The small chamber 7 is communicated with the aligning passage 8 and is formed in the vicinity of an inlet 9 of the aligning passage 8, defining a space having larger sectional area than that of the aligning passage 8.
FIG. 9 is an enlarged perspective view showing the structure provided between the small chamber 7 and a portion close to the inlet 9 of the aligning passage 8. As understood from FIGS. 9 and 8, the small chamber 7 has one wall surface 11 which is flush with a wall surface 10 defining the inlet 9 of the aligning passage 8. The wall surface 11 extends to the larger chamber 6 providing a bottom surface of a groove.
A blowing passage 12 is provided in a portion near the inlet 9 of the aligning passage 8, in order to introduce compressed air from the exterior in an intermittent manner, for example. The compressed air introduced through the blowing passage 12 blows off and stirs the electronic component chips 4 approaching the inlet 9 of the aligning passage 8.
Thus, the plurality of electronic component chips 4 supplied from the cassette 1 pass through the large chamber 6 and the small chamber 7 to approach the aligning passage 8, and are aligned along a prescribed direction to enter the inlet 9. Then the electronic component chips 4 are guided by the aligning passage 8 and discharged from the outlet 13. The electronic component chips 4 discharged from the outlet 13 are aligned in the prescribed direction. Thus, the chip mounting step can be efficiently carried out by retaining the electronic component chips in the aligned state.
FIG. 9 shows the hopper 2 with a side plate forming a front side wall surface removed. Namely, referring to FIG. 9, actually a side plate, not shown, is positioned along the wall surface denoted by the reference numeral 14, and by this side plate, the small chamber 7, the aligning passage 8 and the large chamber 6 are closed. aligning passage 8 and the large chamber 6 are closed. Therefore, the space in the small chamber 7 has a cross-directional dimension denoted by the reference numeral 15.
FIG. 9 shows three electronic components 4 which are horizontally aligned with each other. The total of the cross-directional sizes of these electronic component chips 4 accidentally coincides with the cross-directional size 15 of the space defined in the small chamber 7. Thus, these electronic component chips 4 unmovably butt against each other between the wall surfaces defining the cross-directional size 15. Once such a phenomenon, that is, the so-called "bridge phenomenon" takes place, it is difficult to separate the electronic component chips 4 which are in such series from each other, even if compressed air is introduced through the blowing passage 12.

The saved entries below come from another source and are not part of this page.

/-! ### raiseError -/

@[simp] theorem raiseError_cfg (e : ErrCode) (w : Word) (s : State) : (raiseError e w s).cfg = s.cfg := rfl
@[simp] theorem raiseError_eng (e : ErrCode) (w : Word) (s : State) : (raiseError e w s).eng = .idle := rfl
@[simp] theorem raiseError_latch (e : ErrCode) (w : Word) (s : State) : (raiseError e w s).latch = s.latch := rfl
@[simp] theorem raiseError_held (e : ErrCode) (w : Word) (s : State) : (raiseError e w s).held = s.held := rfl
@[simp] theorem raiseError_ctrl (e : ErrCode) (w : Word) (s : State) : (raiseError e w s).ctrl = s.ctrl := rfl
@[simp] theorem raiseError_status (e : ErrCode) (w : Word) (s : State) : (raiseError e w s).status = statusFailed e s.status := rfl
@[simp] theorem raiseError_cmd (e : ErrCode) (w : Word) (s : State) : (raiseError e w s).cmd = s.cmd := rfl
@[simp] theorem raiseError_errInfo (e : ErrCode) (w : Word) (s : State) : (raiseError e w s).errInfo = w := rfl
@[simp] theorem raiseError_xscroll (e : ErrCode) (w : Word) (s : State) : (raiseError e w s).xscroll = s.xscroll := rfl
@[simp] theorem raiseError_yscroll (e : ErrCode) (w : Word) (s : State) : (raiseError e w s).yscroll = s.yscroll := rfl
@[simp] theorem raiseError_qdiv (e : ErrCode) (w : Word) (s : State) : (raiseError e w s).qdiv = s.qdiv := rfl
@[simp] theorem raiseError_sheetDim (e : ErrCode) (w : Word) (s : State) : (raiseError e w s).sheetDim = s.sheetDim := rfl
@[simp] theorem raiseError_sheetCur (e : ErrCode) (w : Word) (s : State) : (raiseError e w s).sheetCur = s.sheetCur := rfl
@[simp] theorem raiseError_palCount (e : ErrCode) (w : Word) (s : State) : (raiseError e w s).palCount = s.palCount := rfl
@[simp] theorem raiseError_lutRgb (e : ErrCode) (w : Word) (s : State) : (raiseError e w s).lutRgb = s.lutRgb := rfl
@[simp] theorem raiseError_raw (e : ErrCode) (w : Word) (s : State) : (raiseError e w s).raw = s.raw := rfl
@[simp] theorem raiseError_idx (e : ErrCode) (w : Word) (s : State) : (raiseError e w s).idx = s.idx := rfl
@[simp] theorem raiseError_tileColor (e : ErrCode) (w : Word) (s : State) : (raiseError e w s).tileColor = s.tileColor := rfl
@[simp] theorem raiseError_tileDb (e : ErrCode) (w : Word) (s : State) : (raiseError e w s).tileDb = s.tileDb := rfl
@[simp] theorem raiseError_fb (e : ErrCode) (w : Word) (s : State) : (raiseError e w s).fb = s.fb := rfl
@[simp] theorem raiseError_rgb (e : ErrCode) (w : Word) (s : State) : (raiseError e w s).rgb = s.rgb := rfl
@[simp] theorem raiseError_pal (e : ErrCode) (w : Word) (s : State) : (raiseError e w s).pal = s.pal := rfl
@[simp] theorem raiseError_draws (e : ErrCode) (w : Word) (s : State) : (raiseError e w s).draws = s.draws := rfl
@[simp] theorem raiseError_inputs (e : ErrCode) (w : Word) (s : State) : (raiseError e w s).inputs = s.inputs := rfl
@[simp] theorem raiseError_resp (e : ErrCode) (w : Word) (s : State) : (raiseError e w s).resp = s.resp := rfl

/-! ### resetEvent -/

@[simp] theorem resetEvent_cfg (s : State) : (resetEvent s).cfg = s.cfg := rfl
@[simp] theorem resetEvent_eng (s : State) : (resetEvent s).eng = .idle := rfl
@[simp] theorem resetEvent_latch (s : State) : (resetEvent s).latch = { cmdw := 0, xs := 0, ys := 0, transp := false, q := 0, sdim := 0 } := rfl
@[simp] theorem resetEvent_held (s : State) : (resetEvent s).held = none := rfl
@[simp] theorem resetEvent_ctrl (s : State) : (resetEvent s).ctrl = { transpEn := false, irqEn := false } := rfl
@[simp] theorem resetEvent_status (s : State) : (resetEvent s).status = { done := false, err := false, errcode := 0, sheetValid := false, palValid := false } := rfl
@[simp] theorem resetEvent_cmd (s : State) : (resetEvent s).cmd = 0 := rfl
@[simp] theorem resetEvent_errInfo (s : State) : (resetEvent s).errInfo = 0 := rfl
@[simp] theorem resetEvent_xscroll (s : State) : (resetEvent s).xscroll = 0 := rfl
@[simp] theorem resetEvent_yscroll (s : State) : (resetEvent s).yscroll = 0 := rfl
@[simp] theorem resetEvent_qdiv (s : State) : (resetEvent s).qdiv = BitVec.ofNat 9 s.cfg.qReset := rfl
@[simp] theorem resetEvent_sheetDim (s : State) : (resetEvent s).sheetDim = 0 := rfl
@[simp] theorem resetEvent_sheetCur (s : State) : (resetEvent s).sheetCur = 0 := rfl
@[simp] theorem resetEvent_palCount (s : State) : (resetEvent s).palCount = 0 := rfl
@[simp] theorem resetEvent_lutRgb (s : State) : (resetEvent s).lutRgb = 0 := rfl
@[simp] theorem resetEvent_raw (s : State) : (resetEvent s).raw = [] := rfl
@[simp] theorem resetEvent_idx (s : State) : (resetEvent s).idx = [] := rfl
@[simp] theorem resetEvent_tileColor (s : State) : (resetEvent s).tileColor = [] := rfl
@[simp] theorem resetEvent_tileDb (s : State) : (resetEvent s).tileDb = [] := rfl
@[simp] theorem resetEvent_fb (s : State) : (resetEvent s).fb = [] := rfl
@[simp] theorem resetEvent_rgb (s : State) : (resetEvent s).rgb = [] := rfl
@[simp] theorem resetEvent_pal (s : State) : (resetEvent s).pal = [] := rfl
@[simp] theorem resetEvent_draws (s : State) : (resetEvent s).draws = s.draws := rfl
@[simp] theorem resetEvent_inputs (s : State) : (resetEvent s).inputs = s.inputs := rfl
@[simp] theorem resetEvent_resp (s : State) : (resetEvent s).resp = none := rfl

/-! ### installSheet -/

@[simp] theorem installSheet_cfg (s : State) : (installSheet s).cfg = s.cfg := rfl
@[simp] theorem installSheet_eng (s : State) : (installSheet s).eng = s.eng := rfl
@[simp] theorem installSheet_latch (s : State) : (installSheet s).latch = s.latch := rfl
@[simp] theorem installSheet_held (s : State) : (installSheet s).held = s.held := rfl
@[simp] theorem installSheet_ctrl (s : State) : (installSheet s).ctrl = s.ctrl := rfl
@[simp] theorem installSheet_status (s : State) : (installSheet s).status = { s.status with sheetValid := true } := rfl
@[simp] theorem installSheet_cmd (s : State) : (installSheet s).cmd = s.cmd := rfl
@[simp] theorem installSheet_errInfo (s : State) : (installSheet s).errInfo = s.errInfo := rfl
@[simp] theorem installSheet_xscroll (s : State) : (installSheet s).xscroll = s.xscroll := rfl
@[simp] theorem installSheet_yscroll (s : State) : (installSheet s).yscroll = s.yscroll := rfl
@[simp] theorem installSheet_qdiv (s : State) : (installSheet s).qdiv = s.qdiv := rfl
@[simp] theorem installSheet_sheetDim (s : State) : (installSheet s).sheetDim = s.sheetDim := rfl
@[simp] theorem installSheet_sheetCur (s : State) : (installSheet s).sheetCur = s.latch.sdim := rfl
@[simp] theorem installSheet_palCount (s : State) : (installSheet s).palCount = s.palCount := rfl
@[simp] theorem installSheet_lutRgb (s : State) : (installSheet s).lutRgb = s.lutRgb := rfl
@[simp] theorem installSheet_raw (s : State) : (installSheet s).raw = s.raw := rfl
@[simp] theorem installSheet_idx (s : State) : (installSheet s).idx = s.idx := rfl
@[simp] theorem installSheet_tileColor (s : State) : (installSheet s).tileColor = s.tileColor := rfl
@[simp] theorem installSheet_tileDb (s : State) : (installSheet s).tileDb = s.tileDb := rfl
@[simp] theorem installSheet_fb (s : State) : (installSheet s).fb = s.fb := rfl
@[simp] theorem installSheet_rgb (s : State) : (installSheet s).rgb = s.rgb := rfl
@[simp] theorem installSheet_pal (s : State) : (installSheet s).pal = s.pal := rfl
@[simp] theorem installSheet_draws (s : State) : (installSheet s).draws = s.draws := rfl
@[simp] theorem installSheet_inputs (s : State) : (installSheet s).inputs = s.inputs := rfl
@[simp] theorem installSheet_resp (s : State) : (installSheet s).resp = s.resp := rfl

/-! ### installPalette -/

@[simp] theorem installPalette_cfg (lv : Nat) (s : State) : (installPalette lv s).cfg = s.cfg := rfl
@[simp] theorem installPalette_eng (lv : Nat) (s : State) : (installPalette lv s).eng = s.eng := rfl
@[simp] theorem installPalette_latch (lv : Nat) (s : State) : (installPalette lv s).latch = s.latch := rfl
@[simp] theorem installPalette_held (lv : Nat) (s : State) : (installPalette lv s).held = s.held := rfl
@[simp] theorem installPalette_ctrl (lv : Nat) (s : State) : (installPalette lv s).ctrl = s.ctrl := rfl
@[simp] theorem installPalette_status (lv : Nat) (s : State) : (installPalette lv s).status = { s.status with palValid := true } := rfl
@[simp] theorem installPalette_cmd (lv : Nat) (s : State) : (installPalette lv s).cmd = s.cmd := rfl
@[simp] theorem installPalette_errInfo (lv : Nat) (s : State) : (installPalette lv s).errInfo = s.errInfo := rfl
@[simp] theorem installPalette_xscroll (lv : Nat) (s : State) : (installPalette lv s).xscroll = s.xscroll := rfl
@[simp] theorem installPalette_yscroll (lv : Nat) (s : State) : (installPalette lv s).yscroll = s.yscroll := rfl
@[simp] theorem installPalette_qdiv (lv : Nat) (s : State) : (installPalette lv s).qdiv = s.qdiv := rfl
@[simp] theorem installPalette_sheetDim (lv : Nat) (s : State) : (installPalette lv s).sheetDim = s.sheetDim := rfl
@[simp] theorem installPalette_sheetCur (lv : Nat) (s : State) : (installPalette lv s).sheetCur = s.sheetCur := rfl
@[simp] theorem installPalette_palCount (lv : Nat) (s : State) : (installPalette lv s).palCount = BitVec.ofNat 10 (lv * lv * lv) := rfl
@[simp] theorem installPalette_lutRgb (lv : Nat) (s : State) : (installPalette lv s).lutRgb = s.lutRgb := rfl
@[simp] theorem installPalette_raw (lv : Nat) (s : State) : (installPalette lv s).raw = s.raw := rfl
@[simp] theorem installPalette_idx (lv : Nat) (s : State) : (installPalette lv s).idx = s.idx := rfl
@[simp] theorem installPalette_tileColor (lv : Nat) (s : State) : (installPalette lv s).tileColor = s.tileColor := rfl
@[simp] theorem installPalette_tileDb (lv : Nat) (s : State) : (installPalette lv s).tileDb = s.tileDb := rfl
@[simp] theorem installPalette_fb (lv : Nat) (s : State) : (installPalette lv s).fb = s.fb := rfl
@[simp] theorem installPalette_rgb (lv : Nat) (s : State) : (installPalette lv s).rgb = s.rgb := rfl
@[simp] theorem installPalette_pal (lv : Nat) (s : State) : (installPalette lv s).pal = s.pal := rfl
@[simp] theorem installPalette_draws (lv : Nat) (s : State) : (installPalette lv s).draws = s.draws := rfl
@[simp] theorem installPalette_inputs (lv : Nat) (s : State) : (installPalette lv s).inputs = s.inputs := rfl
@[simp] theorem installPalette_resp (lv : Nat) (s : State) : (installPalette lv s).resp = s.resp := rfl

The aforementioned "bridge phenomenon" is not restricted to the modes shown in FIG. 9, but may occur in various modes in response to relation between the cross-directional size 15 and the sizes of the electronic component chips 4. In other words, this phenomenon easily takes place when the combination of the longitudinal, cross-directional and perpendicular sizes of the plurality of electronic component chips 4 accidentally corresponds may take place not only in response to the relation with the cross-directional size 15 of the small chamber 7 but also in relations with the perpendicular sizes 16 and 17.
The "bridge phenomenon" is not so frequent but merely occurs in the order of p.p.m. in general. Once the "bridge phenomenon" takes place, however, it is impossible or difficult to supply the electronic component chips 4 to the aligning passage 8. In order to improve workability and reliability of a chip mounting apparatus or the like, therefore, it is desirable to substantially zeroize the probability for the "bridge phenomenon".